##### Exercise materials #####

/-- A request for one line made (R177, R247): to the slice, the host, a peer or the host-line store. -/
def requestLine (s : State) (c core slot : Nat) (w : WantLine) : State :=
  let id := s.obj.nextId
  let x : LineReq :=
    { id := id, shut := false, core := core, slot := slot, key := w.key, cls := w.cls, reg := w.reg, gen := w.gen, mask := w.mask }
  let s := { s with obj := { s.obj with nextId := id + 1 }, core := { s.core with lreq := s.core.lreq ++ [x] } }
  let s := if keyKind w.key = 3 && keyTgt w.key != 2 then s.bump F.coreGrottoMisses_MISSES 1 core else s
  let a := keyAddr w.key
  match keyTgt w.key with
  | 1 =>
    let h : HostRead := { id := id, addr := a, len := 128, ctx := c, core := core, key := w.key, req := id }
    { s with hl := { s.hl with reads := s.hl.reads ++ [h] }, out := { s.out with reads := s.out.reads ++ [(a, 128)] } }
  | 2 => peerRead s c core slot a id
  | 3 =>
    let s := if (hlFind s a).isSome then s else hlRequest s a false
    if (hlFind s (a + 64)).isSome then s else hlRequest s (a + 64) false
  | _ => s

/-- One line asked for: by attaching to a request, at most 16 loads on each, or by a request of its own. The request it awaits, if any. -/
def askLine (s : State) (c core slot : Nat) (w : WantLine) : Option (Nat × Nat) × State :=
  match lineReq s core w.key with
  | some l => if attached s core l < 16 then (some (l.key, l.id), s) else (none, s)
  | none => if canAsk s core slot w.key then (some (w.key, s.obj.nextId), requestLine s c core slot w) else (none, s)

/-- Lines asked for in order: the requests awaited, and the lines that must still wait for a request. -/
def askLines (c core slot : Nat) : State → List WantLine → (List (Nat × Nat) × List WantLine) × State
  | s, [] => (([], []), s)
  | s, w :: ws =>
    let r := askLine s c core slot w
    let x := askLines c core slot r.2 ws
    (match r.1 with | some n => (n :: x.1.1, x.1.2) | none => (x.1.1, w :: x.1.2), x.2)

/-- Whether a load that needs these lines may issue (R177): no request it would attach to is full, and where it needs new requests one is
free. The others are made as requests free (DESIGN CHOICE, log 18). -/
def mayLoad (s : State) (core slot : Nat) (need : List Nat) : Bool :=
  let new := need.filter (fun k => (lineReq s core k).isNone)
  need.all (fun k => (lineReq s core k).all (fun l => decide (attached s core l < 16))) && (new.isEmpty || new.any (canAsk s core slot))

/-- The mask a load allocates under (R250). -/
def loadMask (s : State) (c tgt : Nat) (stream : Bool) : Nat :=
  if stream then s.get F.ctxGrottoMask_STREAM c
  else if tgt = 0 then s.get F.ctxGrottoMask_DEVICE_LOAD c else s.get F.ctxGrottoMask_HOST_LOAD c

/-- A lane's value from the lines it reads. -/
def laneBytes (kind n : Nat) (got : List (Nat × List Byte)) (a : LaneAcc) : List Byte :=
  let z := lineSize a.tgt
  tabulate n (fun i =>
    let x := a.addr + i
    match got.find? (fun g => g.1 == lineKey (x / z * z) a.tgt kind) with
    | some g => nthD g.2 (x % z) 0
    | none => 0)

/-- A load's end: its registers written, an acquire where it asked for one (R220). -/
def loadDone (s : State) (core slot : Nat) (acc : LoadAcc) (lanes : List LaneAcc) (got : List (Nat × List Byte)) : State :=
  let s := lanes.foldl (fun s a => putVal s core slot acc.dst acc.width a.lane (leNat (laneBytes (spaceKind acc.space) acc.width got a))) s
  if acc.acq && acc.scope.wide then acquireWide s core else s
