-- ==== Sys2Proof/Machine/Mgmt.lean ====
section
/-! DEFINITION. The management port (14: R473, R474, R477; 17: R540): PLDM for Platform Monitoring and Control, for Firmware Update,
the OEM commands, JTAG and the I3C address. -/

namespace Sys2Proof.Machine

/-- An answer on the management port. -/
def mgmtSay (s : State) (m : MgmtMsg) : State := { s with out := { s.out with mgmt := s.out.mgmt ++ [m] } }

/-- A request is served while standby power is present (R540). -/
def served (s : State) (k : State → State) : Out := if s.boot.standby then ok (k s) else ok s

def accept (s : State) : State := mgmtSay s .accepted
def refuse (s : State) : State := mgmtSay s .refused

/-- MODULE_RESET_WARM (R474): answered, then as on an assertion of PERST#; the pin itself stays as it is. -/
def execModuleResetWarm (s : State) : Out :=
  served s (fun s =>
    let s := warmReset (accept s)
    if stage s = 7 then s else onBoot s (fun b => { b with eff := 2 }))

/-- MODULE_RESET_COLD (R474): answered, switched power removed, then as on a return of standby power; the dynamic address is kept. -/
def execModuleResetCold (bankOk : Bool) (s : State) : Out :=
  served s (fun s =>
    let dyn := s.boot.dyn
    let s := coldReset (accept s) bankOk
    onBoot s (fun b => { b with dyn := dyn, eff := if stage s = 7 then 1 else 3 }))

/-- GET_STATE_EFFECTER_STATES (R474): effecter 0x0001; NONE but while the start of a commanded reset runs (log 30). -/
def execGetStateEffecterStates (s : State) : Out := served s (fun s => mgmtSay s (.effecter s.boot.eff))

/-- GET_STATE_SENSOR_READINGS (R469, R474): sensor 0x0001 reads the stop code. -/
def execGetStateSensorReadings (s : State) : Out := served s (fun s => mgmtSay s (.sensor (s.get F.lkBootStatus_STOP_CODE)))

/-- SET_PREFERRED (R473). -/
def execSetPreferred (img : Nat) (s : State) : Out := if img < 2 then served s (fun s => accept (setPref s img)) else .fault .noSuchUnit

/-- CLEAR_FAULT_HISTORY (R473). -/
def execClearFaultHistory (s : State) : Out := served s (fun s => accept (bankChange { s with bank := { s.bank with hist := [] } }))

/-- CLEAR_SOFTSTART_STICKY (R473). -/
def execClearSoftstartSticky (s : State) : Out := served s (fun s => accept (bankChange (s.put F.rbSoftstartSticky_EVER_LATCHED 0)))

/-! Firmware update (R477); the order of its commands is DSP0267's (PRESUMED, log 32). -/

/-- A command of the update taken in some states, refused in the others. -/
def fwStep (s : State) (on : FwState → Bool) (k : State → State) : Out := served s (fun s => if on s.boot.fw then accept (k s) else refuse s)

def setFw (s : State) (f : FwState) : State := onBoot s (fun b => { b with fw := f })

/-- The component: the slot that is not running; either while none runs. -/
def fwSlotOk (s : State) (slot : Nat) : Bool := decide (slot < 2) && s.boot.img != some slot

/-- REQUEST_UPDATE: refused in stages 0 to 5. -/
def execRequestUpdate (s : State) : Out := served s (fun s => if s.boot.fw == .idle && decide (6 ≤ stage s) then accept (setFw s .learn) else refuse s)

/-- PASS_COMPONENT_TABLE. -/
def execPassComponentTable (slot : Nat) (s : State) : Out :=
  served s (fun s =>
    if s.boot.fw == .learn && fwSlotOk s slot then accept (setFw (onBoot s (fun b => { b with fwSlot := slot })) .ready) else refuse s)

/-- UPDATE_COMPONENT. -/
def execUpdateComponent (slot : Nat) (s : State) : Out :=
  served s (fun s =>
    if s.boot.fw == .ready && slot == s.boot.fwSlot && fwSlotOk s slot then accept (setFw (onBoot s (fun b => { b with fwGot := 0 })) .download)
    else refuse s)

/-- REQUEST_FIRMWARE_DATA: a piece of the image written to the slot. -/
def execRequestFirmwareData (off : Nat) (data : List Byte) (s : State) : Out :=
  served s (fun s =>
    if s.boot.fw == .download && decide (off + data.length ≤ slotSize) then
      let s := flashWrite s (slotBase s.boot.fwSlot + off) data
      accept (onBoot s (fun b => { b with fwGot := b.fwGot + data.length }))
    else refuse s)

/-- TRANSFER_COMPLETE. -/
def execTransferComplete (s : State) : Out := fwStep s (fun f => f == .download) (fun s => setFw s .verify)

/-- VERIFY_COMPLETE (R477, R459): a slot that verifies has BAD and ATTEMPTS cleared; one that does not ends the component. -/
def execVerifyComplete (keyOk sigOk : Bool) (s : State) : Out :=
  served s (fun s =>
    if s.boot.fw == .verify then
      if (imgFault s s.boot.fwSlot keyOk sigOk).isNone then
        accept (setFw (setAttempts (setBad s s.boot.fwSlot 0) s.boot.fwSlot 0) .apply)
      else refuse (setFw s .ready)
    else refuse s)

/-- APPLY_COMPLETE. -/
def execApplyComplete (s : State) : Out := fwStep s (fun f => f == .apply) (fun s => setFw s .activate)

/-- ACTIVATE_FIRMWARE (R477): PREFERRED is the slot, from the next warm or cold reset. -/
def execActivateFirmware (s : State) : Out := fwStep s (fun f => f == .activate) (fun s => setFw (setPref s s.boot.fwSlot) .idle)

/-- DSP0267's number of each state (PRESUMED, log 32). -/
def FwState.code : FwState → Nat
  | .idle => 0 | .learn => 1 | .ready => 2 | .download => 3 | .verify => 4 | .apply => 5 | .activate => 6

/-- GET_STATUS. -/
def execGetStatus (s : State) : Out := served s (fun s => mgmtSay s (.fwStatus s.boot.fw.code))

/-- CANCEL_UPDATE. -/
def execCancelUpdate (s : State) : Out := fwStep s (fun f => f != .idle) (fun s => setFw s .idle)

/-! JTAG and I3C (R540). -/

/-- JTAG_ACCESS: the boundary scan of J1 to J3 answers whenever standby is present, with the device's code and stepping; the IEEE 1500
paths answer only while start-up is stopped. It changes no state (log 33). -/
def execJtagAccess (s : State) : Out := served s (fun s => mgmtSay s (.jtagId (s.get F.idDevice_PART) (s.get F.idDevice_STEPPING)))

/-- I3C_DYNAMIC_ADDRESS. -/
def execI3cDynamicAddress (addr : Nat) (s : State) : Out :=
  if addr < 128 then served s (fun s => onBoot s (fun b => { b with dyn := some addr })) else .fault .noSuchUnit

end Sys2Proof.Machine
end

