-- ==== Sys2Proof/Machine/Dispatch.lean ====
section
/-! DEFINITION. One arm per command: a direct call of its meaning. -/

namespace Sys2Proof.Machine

#####

The required answer is the exact run of lines above starting at the line with "if acc.acq &&" and ending at the line with "(log 30). -/", with both ends present.

> [Reply]
  if acc.acq && acc.scope.wide then acquireWide s core else s
-- ==== Sys2Proof/Machine/Mgmt.lean ====
section
/-! DEFINITION. The management port (14: R473, R474, R477; 17: R540): PLDM for Platform Monitoring and Control, for Firmware Update,
the OEM commands, JTAG and the I3C address. -/

namespace Sys2Proof.Machine

/-- An answer on the management port. -/
def mgmtSay (s : State) (m : MgmtMsg) : State := { s with out := { s.out with mgmt := s.out.mgmt ++ [m] } }

/-- A request is served while standby power is present (R540). -/
def served (s : State) (k : State → State) : Out := if s.boot.standby then ok (k s) else ok s

def accept (s : State) : State := mgmtSay s .accepted
def refuse (s : State) : State := mgmtSay s .refused

/-- MODULE_RESET_WARM (R474): answered, then as on an assertion of PERST#; the pin itself stays as it is. -/
def execModuleResetWarm (s : State) : Out :=
  served s (fun s =>
    let s := warmReset (accept s)
    if stage s = 7 then s else onBoot s (fun b => { b with eff := 2 }))

/-- MODULE_RESET_COLD (R474): answered, switched power removed, then as on a return of standby power; the dynamic address is kept. -/
def execModuleResetCold (bankOk : Bool) (s : State) : Out :=
  served s (fun s =>
    let dyn := s.boot.dyn
    let s := coldReset (accept s) bankOk
    onBoot s (fun b => { b with dyn := dyn, eff := if stage s = 7 then 1 else 3 }))

/-- GET_STATE_EFFECTER_STATES (R474): effecter 0x0001; NONE but while the start of a commanded reset runs (log 30). -/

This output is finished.